Start of Data records
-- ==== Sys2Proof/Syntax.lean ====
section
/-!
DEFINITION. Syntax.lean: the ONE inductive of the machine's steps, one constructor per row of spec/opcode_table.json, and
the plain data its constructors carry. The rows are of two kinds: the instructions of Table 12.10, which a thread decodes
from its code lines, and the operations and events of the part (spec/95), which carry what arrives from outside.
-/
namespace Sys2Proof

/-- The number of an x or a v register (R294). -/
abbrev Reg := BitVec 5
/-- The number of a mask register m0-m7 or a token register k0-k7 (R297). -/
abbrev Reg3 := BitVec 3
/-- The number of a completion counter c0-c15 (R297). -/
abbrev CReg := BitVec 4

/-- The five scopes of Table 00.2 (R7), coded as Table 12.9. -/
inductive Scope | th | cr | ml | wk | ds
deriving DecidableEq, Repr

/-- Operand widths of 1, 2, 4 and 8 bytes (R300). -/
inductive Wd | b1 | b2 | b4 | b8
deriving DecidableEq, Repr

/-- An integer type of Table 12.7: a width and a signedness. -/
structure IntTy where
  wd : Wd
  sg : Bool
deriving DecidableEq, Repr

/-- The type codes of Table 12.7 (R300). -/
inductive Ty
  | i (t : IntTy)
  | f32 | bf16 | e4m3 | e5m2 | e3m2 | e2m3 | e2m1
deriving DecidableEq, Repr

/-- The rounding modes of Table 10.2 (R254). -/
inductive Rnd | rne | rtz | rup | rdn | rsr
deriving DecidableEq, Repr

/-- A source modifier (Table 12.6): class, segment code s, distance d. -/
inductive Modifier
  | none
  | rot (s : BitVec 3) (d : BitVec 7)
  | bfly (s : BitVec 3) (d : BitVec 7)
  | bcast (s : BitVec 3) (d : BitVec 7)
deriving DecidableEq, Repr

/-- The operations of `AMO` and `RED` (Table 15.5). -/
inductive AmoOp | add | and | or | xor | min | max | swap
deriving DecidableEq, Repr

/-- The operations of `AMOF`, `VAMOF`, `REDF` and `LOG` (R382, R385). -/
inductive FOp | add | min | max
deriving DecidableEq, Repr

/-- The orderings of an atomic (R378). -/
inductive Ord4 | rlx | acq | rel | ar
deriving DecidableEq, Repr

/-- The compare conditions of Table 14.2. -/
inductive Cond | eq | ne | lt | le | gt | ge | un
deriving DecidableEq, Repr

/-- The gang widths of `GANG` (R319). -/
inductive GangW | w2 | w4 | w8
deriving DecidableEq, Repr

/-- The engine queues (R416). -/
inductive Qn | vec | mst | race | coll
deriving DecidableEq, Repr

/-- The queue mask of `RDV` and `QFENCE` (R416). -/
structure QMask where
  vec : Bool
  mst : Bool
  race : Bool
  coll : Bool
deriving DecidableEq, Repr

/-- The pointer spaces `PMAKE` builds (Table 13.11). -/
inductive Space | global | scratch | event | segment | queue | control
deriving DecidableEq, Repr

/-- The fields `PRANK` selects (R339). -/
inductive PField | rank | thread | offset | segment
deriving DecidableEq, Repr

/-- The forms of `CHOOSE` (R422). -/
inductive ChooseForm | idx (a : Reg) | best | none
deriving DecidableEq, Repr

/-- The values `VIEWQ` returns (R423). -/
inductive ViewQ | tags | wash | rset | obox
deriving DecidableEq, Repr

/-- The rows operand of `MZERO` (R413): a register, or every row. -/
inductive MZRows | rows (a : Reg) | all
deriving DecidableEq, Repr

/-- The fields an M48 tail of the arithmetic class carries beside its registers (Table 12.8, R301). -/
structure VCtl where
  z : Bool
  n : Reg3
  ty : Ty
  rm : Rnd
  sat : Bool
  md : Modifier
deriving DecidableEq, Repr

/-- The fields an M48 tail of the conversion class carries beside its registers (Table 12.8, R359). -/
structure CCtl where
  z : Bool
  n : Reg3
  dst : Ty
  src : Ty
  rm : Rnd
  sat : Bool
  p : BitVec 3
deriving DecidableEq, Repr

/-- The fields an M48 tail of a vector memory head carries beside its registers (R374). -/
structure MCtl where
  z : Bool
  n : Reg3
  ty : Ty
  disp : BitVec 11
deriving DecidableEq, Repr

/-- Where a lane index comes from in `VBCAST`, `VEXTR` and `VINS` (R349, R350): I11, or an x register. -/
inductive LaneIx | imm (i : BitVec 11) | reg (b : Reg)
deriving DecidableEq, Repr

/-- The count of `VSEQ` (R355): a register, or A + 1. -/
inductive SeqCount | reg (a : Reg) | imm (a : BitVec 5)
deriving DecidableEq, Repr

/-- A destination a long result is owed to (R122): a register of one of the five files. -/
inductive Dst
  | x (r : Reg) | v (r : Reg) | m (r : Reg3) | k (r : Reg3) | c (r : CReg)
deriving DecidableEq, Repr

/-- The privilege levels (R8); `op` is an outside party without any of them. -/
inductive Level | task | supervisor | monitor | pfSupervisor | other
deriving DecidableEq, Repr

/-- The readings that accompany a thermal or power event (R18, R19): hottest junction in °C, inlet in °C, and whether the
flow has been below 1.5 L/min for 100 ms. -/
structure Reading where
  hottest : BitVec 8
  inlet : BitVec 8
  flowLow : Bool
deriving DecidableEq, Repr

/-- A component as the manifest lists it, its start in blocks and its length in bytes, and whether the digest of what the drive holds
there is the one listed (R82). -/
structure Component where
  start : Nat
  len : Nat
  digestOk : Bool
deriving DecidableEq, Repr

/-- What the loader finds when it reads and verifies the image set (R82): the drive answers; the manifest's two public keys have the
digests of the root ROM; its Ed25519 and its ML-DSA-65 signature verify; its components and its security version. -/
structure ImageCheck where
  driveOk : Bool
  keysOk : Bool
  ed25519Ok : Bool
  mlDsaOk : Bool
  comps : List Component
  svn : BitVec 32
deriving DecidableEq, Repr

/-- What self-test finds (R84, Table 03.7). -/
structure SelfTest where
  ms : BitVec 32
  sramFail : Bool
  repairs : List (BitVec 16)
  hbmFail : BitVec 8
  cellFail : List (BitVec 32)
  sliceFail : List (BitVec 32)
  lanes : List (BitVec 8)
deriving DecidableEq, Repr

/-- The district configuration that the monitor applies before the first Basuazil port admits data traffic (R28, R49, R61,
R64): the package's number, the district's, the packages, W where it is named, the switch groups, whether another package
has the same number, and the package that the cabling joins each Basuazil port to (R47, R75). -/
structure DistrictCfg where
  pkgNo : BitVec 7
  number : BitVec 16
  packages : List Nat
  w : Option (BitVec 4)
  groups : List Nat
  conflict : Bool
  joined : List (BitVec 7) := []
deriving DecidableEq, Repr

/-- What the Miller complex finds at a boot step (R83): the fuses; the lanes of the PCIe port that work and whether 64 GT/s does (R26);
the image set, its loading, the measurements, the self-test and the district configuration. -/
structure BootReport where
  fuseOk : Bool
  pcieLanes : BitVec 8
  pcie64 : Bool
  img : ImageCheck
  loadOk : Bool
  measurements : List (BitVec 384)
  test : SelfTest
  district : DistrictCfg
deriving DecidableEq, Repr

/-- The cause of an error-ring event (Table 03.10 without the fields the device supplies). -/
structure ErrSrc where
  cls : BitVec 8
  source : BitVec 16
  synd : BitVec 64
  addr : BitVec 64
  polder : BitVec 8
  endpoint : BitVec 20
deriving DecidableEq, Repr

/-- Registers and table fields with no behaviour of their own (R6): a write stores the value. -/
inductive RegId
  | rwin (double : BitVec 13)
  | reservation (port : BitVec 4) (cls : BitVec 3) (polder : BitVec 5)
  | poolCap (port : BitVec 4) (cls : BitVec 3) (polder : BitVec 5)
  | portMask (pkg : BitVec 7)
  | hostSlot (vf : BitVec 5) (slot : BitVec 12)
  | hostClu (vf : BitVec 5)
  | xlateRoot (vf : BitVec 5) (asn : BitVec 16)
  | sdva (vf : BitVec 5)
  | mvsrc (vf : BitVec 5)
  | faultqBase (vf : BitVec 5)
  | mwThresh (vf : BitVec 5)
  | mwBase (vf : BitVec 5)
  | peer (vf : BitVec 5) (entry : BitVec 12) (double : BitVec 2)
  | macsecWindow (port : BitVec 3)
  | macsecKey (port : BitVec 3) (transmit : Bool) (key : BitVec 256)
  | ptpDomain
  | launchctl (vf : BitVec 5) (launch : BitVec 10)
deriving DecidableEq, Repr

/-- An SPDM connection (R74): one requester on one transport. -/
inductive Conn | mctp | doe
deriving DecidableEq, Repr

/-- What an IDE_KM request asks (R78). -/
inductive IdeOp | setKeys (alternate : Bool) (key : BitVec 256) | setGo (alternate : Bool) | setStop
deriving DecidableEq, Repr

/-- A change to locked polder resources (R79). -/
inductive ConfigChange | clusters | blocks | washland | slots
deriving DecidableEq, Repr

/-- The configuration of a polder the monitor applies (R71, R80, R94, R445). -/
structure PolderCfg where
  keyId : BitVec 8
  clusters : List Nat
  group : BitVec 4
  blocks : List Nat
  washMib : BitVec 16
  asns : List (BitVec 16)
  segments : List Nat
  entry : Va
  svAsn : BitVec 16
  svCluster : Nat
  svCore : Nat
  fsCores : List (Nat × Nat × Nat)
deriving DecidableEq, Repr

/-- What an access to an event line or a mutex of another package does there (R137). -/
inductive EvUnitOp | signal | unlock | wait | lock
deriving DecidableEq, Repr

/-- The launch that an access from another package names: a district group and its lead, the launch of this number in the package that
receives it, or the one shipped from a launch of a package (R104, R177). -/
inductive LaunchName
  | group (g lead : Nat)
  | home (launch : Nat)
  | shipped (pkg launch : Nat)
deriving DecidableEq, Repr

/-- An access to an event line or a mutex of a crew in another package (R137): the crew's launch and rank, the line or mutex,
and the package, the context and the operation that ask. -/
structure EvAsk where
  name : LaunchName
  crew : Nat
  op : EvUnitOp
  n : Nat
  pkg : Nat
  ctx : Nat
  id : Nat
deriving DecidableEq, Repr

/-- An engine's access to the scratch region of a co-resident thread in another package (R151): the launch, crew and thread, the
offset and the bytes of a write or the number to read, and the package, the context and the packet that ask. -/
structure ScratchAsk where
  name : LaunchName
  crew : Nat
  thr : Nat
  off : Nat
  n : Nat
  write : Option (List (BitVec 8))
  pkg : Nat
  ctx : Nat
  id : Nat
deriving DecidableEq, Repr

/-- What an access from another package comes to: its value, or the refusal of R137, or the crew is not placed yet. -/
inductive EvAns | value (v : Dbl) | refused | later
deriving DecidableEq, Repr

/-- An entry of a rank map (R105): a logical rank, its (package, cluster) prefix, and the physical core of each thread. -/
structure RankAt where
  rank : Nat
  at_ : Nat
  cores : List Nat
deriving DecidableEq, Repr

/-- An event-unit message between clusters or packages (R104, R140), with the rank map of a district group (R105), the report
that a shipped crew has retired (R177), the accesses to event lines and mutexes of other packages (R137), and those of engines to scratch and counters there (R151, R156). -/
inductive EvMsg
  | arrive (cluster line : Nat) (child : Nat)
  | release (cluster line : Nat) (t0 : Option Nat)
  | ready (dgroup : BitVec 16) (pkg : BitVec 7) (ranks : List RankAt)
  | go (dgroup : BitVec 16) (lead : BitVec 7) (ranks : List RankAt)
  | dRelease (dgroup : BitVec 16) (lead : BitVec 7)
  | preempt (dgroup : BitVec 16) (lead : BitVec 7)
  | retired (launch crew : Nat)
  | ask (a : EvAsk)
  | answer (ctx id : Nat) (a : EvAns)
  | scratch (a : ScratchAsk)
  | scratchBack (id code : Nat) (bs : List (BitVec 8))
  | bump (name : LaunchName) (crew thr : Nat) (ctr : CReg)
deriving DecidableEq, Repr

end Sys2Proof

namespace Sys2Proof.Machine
End of Data records
Start of Data records
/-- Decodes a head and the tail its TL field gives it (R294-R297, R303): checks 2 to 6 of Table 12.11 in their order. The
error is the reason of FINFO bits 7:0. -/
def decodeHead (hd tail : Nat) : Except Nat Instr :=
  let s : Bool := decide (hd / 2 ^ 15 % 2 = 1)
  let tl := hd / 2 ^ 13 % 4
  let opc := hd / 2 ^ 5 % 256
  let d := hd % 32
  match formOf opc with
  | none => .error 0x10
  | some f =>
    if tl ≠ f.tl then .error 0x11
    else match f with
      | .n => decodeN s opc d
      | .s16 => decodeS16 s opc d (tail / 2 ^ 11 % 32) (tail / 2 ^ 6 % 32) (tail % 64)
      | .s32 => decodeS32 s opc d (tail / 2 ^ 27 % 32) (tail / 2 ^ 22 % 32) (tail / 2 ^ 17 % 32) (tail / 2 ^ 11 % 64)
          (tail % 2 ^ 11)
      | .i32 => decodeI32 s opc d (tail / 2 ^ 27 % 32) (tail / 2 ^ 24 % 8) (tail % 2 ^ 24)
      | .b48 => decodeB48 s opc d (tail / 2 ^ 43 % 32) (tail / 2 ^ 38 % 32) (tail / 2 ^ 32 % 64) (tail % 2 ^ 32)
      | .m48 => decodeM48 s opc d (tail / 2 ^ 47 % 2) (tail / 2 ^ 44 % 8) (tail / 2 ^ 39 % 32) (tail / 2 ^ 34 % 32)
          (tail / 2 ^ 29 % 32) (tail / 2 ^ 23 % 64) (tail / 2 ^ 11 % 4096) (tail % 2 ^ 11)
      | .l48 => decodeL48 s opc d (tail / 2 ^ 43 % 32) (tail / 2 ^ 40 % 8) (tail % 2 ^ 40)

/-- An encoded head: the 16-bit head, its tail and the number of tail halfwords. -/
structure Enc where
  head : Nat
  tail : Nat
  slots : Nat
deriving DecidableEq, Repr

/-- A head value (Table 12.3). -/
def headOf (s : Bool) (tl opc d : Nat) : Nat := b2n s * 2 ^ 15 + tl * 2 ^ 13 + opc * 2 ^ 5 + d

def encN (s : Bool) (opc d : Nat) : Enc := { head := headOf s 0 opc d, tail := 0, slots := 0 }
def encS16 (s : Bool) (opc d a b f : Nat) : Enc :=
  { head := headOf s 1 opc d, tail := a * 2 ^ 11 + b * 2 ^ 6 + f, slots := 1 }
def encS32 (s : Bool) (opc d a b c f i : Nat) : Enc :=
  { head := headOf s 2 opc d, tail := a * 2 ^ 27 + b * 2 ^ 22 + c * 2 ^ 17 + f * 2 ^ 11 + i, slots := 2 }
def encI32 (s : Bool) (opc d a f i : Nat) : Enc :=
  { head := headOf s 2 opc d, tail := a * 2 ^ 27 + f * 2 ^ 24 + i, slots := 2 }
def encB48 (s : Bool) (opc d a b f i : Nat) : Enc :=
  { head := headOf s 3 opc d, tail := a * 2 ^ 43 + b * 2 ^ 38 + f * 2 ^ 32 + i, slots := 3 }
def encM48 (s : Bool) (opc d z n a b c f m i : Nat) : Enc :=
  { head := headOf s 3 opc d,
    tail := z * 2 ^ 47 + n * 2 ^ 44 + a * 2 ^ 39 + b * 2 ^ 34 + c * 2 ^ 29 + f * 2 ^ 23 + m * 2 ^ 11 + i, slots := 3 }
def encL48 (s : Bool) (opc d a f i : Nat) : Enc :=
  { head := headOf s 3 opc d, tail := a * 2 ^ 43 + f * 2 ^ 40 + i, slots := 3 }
End of Data records
Provide the number of lines above in which the word "spec" appears, with no further words.

▸ **Task answer**:
2